I found several answers on google, but none of those look very trustworthy
http://wiki.answers.com/Q/How_many_calories_are_burned_during_digestion says "up to 200 calories per meal" Another site (which is apparently blocked here) claims it is always below 100%
I'm looking for a trustworthy, scientific source here (wikipedia will do) 83.134.159.252 (talk) 14:52, 31 December 2011 (UTC)
- Thermic effect of food would be the place to find that sort of info, but that only says that around 10% of food's calories are used to digest it. I can't find any specific figures, presumably due to the difficulty of measuring it. Assuming you don't have journal access, this or this should tell you more (the full versions are available for free). SmartSE (talk) 15:13, 31 December 2011 (UTC)
- I can't see how it can always be less than 100%. There are things you can eat which fool your body into thinking they are food, like artificial sweeteners, but which contain zero or maybe one calorie. In such a case it must use more energy than that to digest. However, if you think this is a good weight loss strategy, think again. Your body will become very hungry for real food after being tricked like this. StuRat (talk) 16:09, 31 December 2011 (UTC)
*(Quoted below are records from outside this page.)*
theorem keeps_raise (r : FaultReason) : Keeps BlockInvButDState (raise r) := by
  intro s hs h
  have hnone : faultsOf s.trace = [] := by simpa [hs] using h.recorded
  exact { h with idle := rfl, settled := fun _ => by simp, recorded := by simp [hnone] }

theorem keeps_delayFor (k : DelayKind) (t : Nat) : Keeps BlockInvButDState (delayFor k t) :=
  fun _ _ h => { h with recorded := by simpa using h.recorded }

/-- A transmit starts only with the count at 0, and leaves it at 8. -/
theorem keeps_transmit (b : Byte) : Keeps BlockInvButDState (transmit b) := by
  intro s hs h
  by_cases hwait : s.linkcnt = 8
  · rw [transmit_unlatched b hwait]
    exact keeps_raise _ hs h
  · rw [transmit_eq b ⟨hwait, h.clkLow⟩]
    exact { h with whole := .inr rfl, clkLow := rfl, recorded := by simpa using h.recorded,
                   latched := fun h0 => absurd h0 (by decide : ¬ (8 : Fin 9) = 0) }

/-- A latch starts only with the count at 8, and leaves it at 0 with the stages on the outputs. -/
theorem keeps_latch : Keeps BlockInvButDState latch := by
  intro s hs h
  by_cases hwait : s.linkcnt = 8
  · rw [latch_eq hwait, latchPulse_eq]
    exact { h with whole := .inl rfl, recorded := by simpa using h.recorded, latched := fun _ _ => rfl }
  · rw [latch_partial hwait]
    exact keeps_raise _ hs h

theorem keeps_send (b : Byte) : Keeps BlockInvButDState (send b) := (keeps_transmit b).andThen keeps_latch

theorem keeps_present (n : Nibble) (rs en : Level) : Keeps BlockInvButDState (present (controlByte n rs en)) :=
  fun s hs h => keeps_send (remapFrame s.cfg.wiring (controlByte n rs en)) (by exact hs)
    { h with accLegal := controlByte_legal n rs en }

theorem keeps_writeDState (d : DState) : Keeps BlockInvButDState fun s => { s with dstate := d } := fun _ _ h => h

/-- Every operation keeps it. -/
theorem keeps_bodyOf (i : Instr) : Keeps BlockInvButDState (bodyOf i) := by
  have hbyte (v : Byte) (rs : Level) : Keeps BlockInvButDState (writeByte v rs) :=
    keeps_writeByte keeps_present keeps_delayFor v rs
  cases i with
  | initialise =>
    exact (keeps_initSequence keeps_present keeps_delayFor keeps_writeDState).requireUninitialized (keeps_raise _)
  | writeCommand v => exact (hbyte v false).requireReady (keeps_raise _)
  | writeData v => exact (hbyte v true).requireReady (keeps_raise _)
  | writeString codes =>
    exact (keeps_writeCodes keeps_present keeps_delayFor (keeps_raise _) codes).requireReady (keeps_raise _)
  | transmit b => exact keeps_transmit b
  | latch => exact keeps_latch
  | send b => exact keeps_send b
  | remap cb => exact fun _ _ h => { h with }
  | nibble n rs => exact keeps_nibbleTransfer keeps_present keeps_delayFor n rs
  | writeByte v rs => exact hbyte v rs
  | delay k t => exact keeps_delayFor k t
  | cbEn1 rs n => exact keeps_present n rs true
  | cbEn0 rs n => exact keeps_present n rs false

end BlockInvButDState

/-- Every operation keeps the invariant between operations: what `DSTATE` adds to `BlockInvButDState` is its transitions. -/
theorem exec_keeps_blockInv {i : Instr} {s t : State} (h : exec i s = .next t) (hs : BlockInv s) : BlockInv t := by
  obtain ⟨⟨hf, -⟩, ht⟩ := exec_next h
  have hrest : BlockInvButDState t := ht ▸ BlockInvButDState.keeps_bodyOf i hf (.of_blockInv hs)
  apply hrest.blockInv
  intro hnone
  obtain hsame | ⟨-, -, hready | ⟨-, hfault⟩⟩ := dStateTransitions i s t h
  · rw [hsame]
    exact hs.settled hf
  · simp [hready]
  · exact absurd hnone hfault

/-- Settles O45: a step between operations changes nothing or runs one operation, with its call taken from the queue. -/
theorem stepKeepsBlockInv : Obligations.StepKeepsBlockInv := by
  intro s t hs h
  obtain ⟨-, -, ⟨op, i, hbusy, -⟩ | ⟨-, -, rfl⟩ | ⟨-, call, rest, op, -, -, -, hexec⟩⟩ := step_next h
  · exact absurd (hs.idle.symm.trans hbusy) (by simp)
  · exact hs
  · exact exec_keeps_blockInv hexec { hs with }

end Sys2Proof.Machine
end

section
/-! PROOFS. The line writes (10_state.md R28 to R30), what belongs to which component (R20, R22; 40_serial_link.md R125), and
what every operation and every step leaves: the configuration, the queue, the old trace (R31, R38). -/

namespace Sys2Proof.Machine

/-! The line writes. -/

/-- Settles O10: the edge is `clkRise`, and with CLK low a list of bit cells folds it over its bits. -/
theorem clockEdgeShiftsStage : Obligations.ClockEdgeShiftsStage := by
  refine ⟨fun s hlow => setLine_clk_rise hlow, fun c => rfl, fun s b hlow => ?_⟩
  rw [shiftOut_eq _ _ hlow]
  exact ⟨shiftIn_bitsOf b s.stage, countEdge_eight b s.linkcnt⟩

/-- Settles O11: the write is `latchRise` after the event and the level. -/
theorem latchEdgeUpdatesOutputs : Obligations.LatchEdgeUpdatesOutputs := fun _ hlow => setLine_latch_rise hlow

/-- A line write that is no rising edge of CLK or LATCH sets the level and appends its event (R30). -/
theorem setLine_of_noRise {s : State} {l : Line} {b : Level} (hclk : ¬ (l = .clk ∧ s.line.clk = false ∧ b = true))
    (hlatch : ¬ (l = .latch ∧ s.line.latch = false ∧ b = true)) :
    setLine l b s = { s with trace := s.trace ++ [.lineWrite l b], line := s.line.set l b } := by
  cases l with
  | data => exact setLine_data b s
  | clk =>
    cases b with
    | false => exact setLine_clk_low s
    | true => exact setLine_clk_held (by simpa using hclk)
  | latch =>
    cases b with
    | false => exact setLine_latch_low s
    | true => exact setLine_latch_held (by simpa using hlatch)

/-- Only a LATCH write can change the outputs (R29). -/
theorem setLine_out {l : Line} (hl : l ≠ .latch) (b : Level) (s : State) : (setLine l b s).out = s.out := by
  by_cases hrise : l = .clk ∧ s.line.clk = false ∧ b = true
  · obtain ⟨rfl, hlow, rfl⟩ := hrise
    rw [setLine_clk_rise hlow]
    rfl
  · rw [setLine_of_noRise hrise fun h => hl h.1]

/-- Settles O12: a write that is no rising edge has no edge effect, and the effect of a CLK edge leaves the outputs. -/
theorem otherLineWritesOnlySetLevel : Obligations.OtherLineWritesOnlySetLevel :=
  ⟨fun _ _ _ => setLine_of_noRise, fun s _ b hl => setLine_out hl b s⟩

/-- A line write appends its own event first, and at most the strobe that it causes after it (R29, R62). -/
theorem setLine_trace (l : Line) (b : Level) (s : State) :
    (setLine l b s).trace = s.trace ++ [.lineWrite l b] ∨
      (setLine l b s).trace = s.trace ++ .lineWrite l b :: strobeEvents s.cfg.wiring s.out s.stage := by
  by_cases hclk : l = .clk ∧ s.line.clk = false ∧ b = true
  · obtain ⟨rfl, hlow, rfl⟩ := hclk
    rw [setLine_clk_rise hlow]
    exact .inl rfl
  by_cases hlatch : l = .latch ∧ s.line.latch = false ∧ b = true
  · obtain ⟨rfl, hlow, rfl⟩ := hlatch
    rw [setLine_latch_rise hlow, latchRise_eq]
    exact .inr (by simp)
  · rw [setLine_of_noRise hclk hlatch]
    exact .inl rfl

/-! What SerialLink leaves. -/

theorem shiftOut_dstate (bits : List Level) (s : State) : (shiftOut bits s).dstate = s.dstate := by
  induction bits generalizing s with
  | nil => rfl
  | cons b bs ih => simp [shiftOut, ih, bitCell]

theorem shiftOut_out (bits : List Level) (s : State) : (shiftOut bits s).out = s.out := by
  induction bits generalizing s with
  | nil => rfl
  | cons b bs ih => simp [shiftOut, ih, bitCell, setLine_out]

theorem transmit_frame (b : Byte) (s : State) :
    (transmit b s).acc = s.acc ∧ (transmit b s).dstate = s.dstate ∧ (transmit b s).out = s.out := by
  by_cases hwait : s.linkcnt = 8
  · rw [transmit_unlatched b hwait]
    exact ⟨rfl, rfl, rfl⟩
  · rw [transmit, requireLatched_pos _ hwait]
    exact ⟨shiftOut_acc _ s, shiftOut_dstate _ s, shiftOut_out _ s⟩

theorem latch_frame (s : State) : (latch s).acc = s.acc ∧ (latch s).dstate = s.dstate ∧ (latch s).stage = s.stage := by
  by_cases hwait : s.linkcnt = 8
  · rw [latch_eq hwait, latchPulse_eq]
    exact ⟨rfl, rfl, rfl⟩
  · rw [latch_partial hwait]
    exact ⟨rfl, rfl, rfl⟩

theorem send_dstate (b : Byte) (s : State) : (send b s).dstate = s.dstate := by
  obtain ⟨-, htransmit, -⟩ := transmit_frame b s
  obtain ⟨-, hlatch, -⟩ := latch_frame (transmit b s)
  obtain ⟨-, h⟩ | ⟨r, -, h⟩ := andThen_cases (transmit b s) latch
  · rw [send, h, hlatch, htransmit]
  · rw [send, h, htransmit]

/-- Settles O50: each operation that is spoken of is its body, whose frame the lemmas above give. -/
theorem ownershipOfState : Obligations.OwnershipOfState := by
  intro s t
  refine ⟨fun b h => ?_, fun h => ?_, fun b h => ?_, fun cb h => ?_, fun k d h => ?_⟩ <;> obtain ⟨-, rfl⟩ := exec_next h
  · exact transmit_frame b s
  · exact latch_frame s
  · exact ⟨send_acc b s, send_dstate b s⟩
  · exact ⟨rfl, rfl, rfl, rfl, rfl, rfl, rfl⟩
  · exact ⟨rfl, rfl, rfl, rfl, rfl, rfl⟩

/-! The trace of one entry, and of a list of them. -/

/-- Events that accompany a primitive event: strobes and faults, no line write and no delay. -/
def NoPrimitive (es : List Event) : Prop := lineWritesOf es = [] ∧ delaysOf es = []

theorem noPrimitive_nil : NoPrimitive [] := ⟨rfl, rfl⟩

theorem noPrimitive_fault (r : FaultReason) : NoPrimitive [.fault r] := ⟨rfl, rfl⟩

theorem noPrimitive_strobeEvents (w : Wiring) (old new : Byte) : NoPrimitive (strobeEvents w old new) := by
  unfold strobeEvents
  split <;> exact ⟨rfl, rfl⟩

theorem NoPrimitive.append {es fs : List Event} (he : NoPrimitive es) (hf : NoPrimitive fs) : NoPrimitive (es ++ fs) := by
  obtain ⟨hel, hed⟩ := he
  obtain ⟨hfl, hfd⟩ := hf
  constructor
  · rw [lineWritesOf, List.filterMap_append]
    exact List.append_eq_nil_iff.2 ⟨hel, hfl⟩
  · rw [delaysOf, List.filterMap_append]
    exact List.append_eq_nil_iff.2 ⟨hed, hfd⟩

/-- A primitive event: `LineWrite` or `Delay` (R34; log entry 20). -/
def IsPrimitive (e : Event) : Prop := (∃ l b, e = .lineWrite l b) ∨ ∃ k d, e = .delay k d

/-- An entry that is an event appends that event, with the strobe that it causes. -/
theorem Action.effect_trace_event {a : Action} (ha : a.isEvent = true) (s : State) :
    ∃ e es, (a.effect s).trace = s.trace ++ e :: es ∧ IsPrimitive e ∧ NoPrimitive es := by
  obtain ⟨hno, -⟩ | ⟨l, b, rfl⟩ | ⟨k, d, rfl⟩ | ⟨cb, rfl⟩ | ⟨d, rfl⟩ | ⟨v, rfl⟩ := a.effect_forms s
  · simp [hno] at ha
  · obtain h | h := setLine_trace l b s
    · exact ⟨_, _, h, .inl ⟨l, b, rfl⟩, noPrimitive_nil⟩
    · exact ⟨_, _, h, .inl ⟨l, b, rfl⟩, noPrimitive_strobeEvents _ _ _⟩
  · exact ⟨_, _, rfl, .inr ⟨k, d, rfl⟩, noPrimitive_nil⟩
  · cases ha
  · cases ha
  · cases ha

/-- An entry that is no event appends at most the fault that it raises. -/
theorem Action.effect_trace_noEvent {a : Action} (ha : a.isEvent = false) (s : State) :
    ∃ es, (a.effect s).trace = s.trace ++ es ∧ NoPrimitive es := by
  obtain ⟨-, h | ⟨r, h⟩⟩ | ⟨l, b, rfl⟩ | ⟨k, d, rfl⟩ | ⟨cb, rfl⟩ | ⟨d, rfl⟩ | ⟨v, rfl⟩ := a.effect_forms s
  · exact ⟨[], by simp [h], noPrimitive_nil⟩
  · exact ⟨[.fault r], by simp [h], noPrimitive_fault r⟩
  · cases ha
  · cases ha
  · exact ⟨[], by simp [effect], noPrimitive_nil⟩
  · exact ⟨[], by simp [effect], noPrimitive_nil⟩
  · exact ⟨[], by simp [effect], noPrimitive_nil⟩

theorem runActions_trace_noEvent {as : List Action} (h : ∀ a ∈ as, a.isEvent = false) (s : State) :
    ∃ es, (runActions as s).trace = s.trace ++ es ∧ NoPrimitive es := by
  refine runActions_keeps (P := fun t => ∃ es, t.trace = s.trace ++ es ∧ NoPrimitive es) ?_ ⟨[], by simp, noPrimitive_nil⟩
  rintro a ha t - ⟨es, htrace, hes⟩
  obtain ⟨fs, hmore, hfs⟩ := Action.effect_trace_noEvent (h a ha) t
  exact ⟨es ++ fs, by simp [hmore, htrace], hes.append hfs⟩

theorem Action.effect_trace_prefix (a : Action) (s : State) : s.trace <+: (a.effect s).trace := by
  cases ha : a.isEvent with
  | true =>
    obtain ⟨e, es, h, -⟩ := Action.effect_trace_event ha s
    exact ⟨e :: es, h.symm⟩
  | false =>
    obtain ⟨es, h, -⟩ := Action.effect_trace_noEvent ha s
    exact ⟨es, h.symm⟩

theorem runActions_trace_prefix (as : List Action) (s : State) : s.trace <+: (runActions as s).trace :=
  runActions_keeps (P := fun t => s.trace <+: t.trace) (fun a _ t _ ht => ht.trans (a.effect_trace_prefix t))
    (List.prefix_refl _)

/-! One tick. -/

@[simp] theorem withSeq_trace (q : Seq) (s : State) : (withSeq q s).trace = s.trace := by
  cases h : s.fault with
  | none => rw [withSeq_of_noFault q h]
  | some r => rw [withSeq_of_fault q h]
- Thanks. I was just looking for a good source to use in a discussion, I am not planning to base a weight loss strategy on this. 83.134.159.252 (talk) 06:39, 1 January 2012 (UTC)
- See Negative-calorie food for Wikipedia's (very brief) article on this. --Carnildo (talk) 02:08, 3 January 2012 (UTC)
Lower resting O2 saturation in endurance athletes
Should endurance athletes typically have lower resting blood O2 saturation than normal (as measured by a pulse oximeter)? Say around 92%. Sławomir Biały (talk) 15:06, 31 December 2011 (UTC)
- I don't see why. They should be able to get the normal saturation with fewer breaths, though. StuRat (talk) 16:11, 31 December 2011 (UTC)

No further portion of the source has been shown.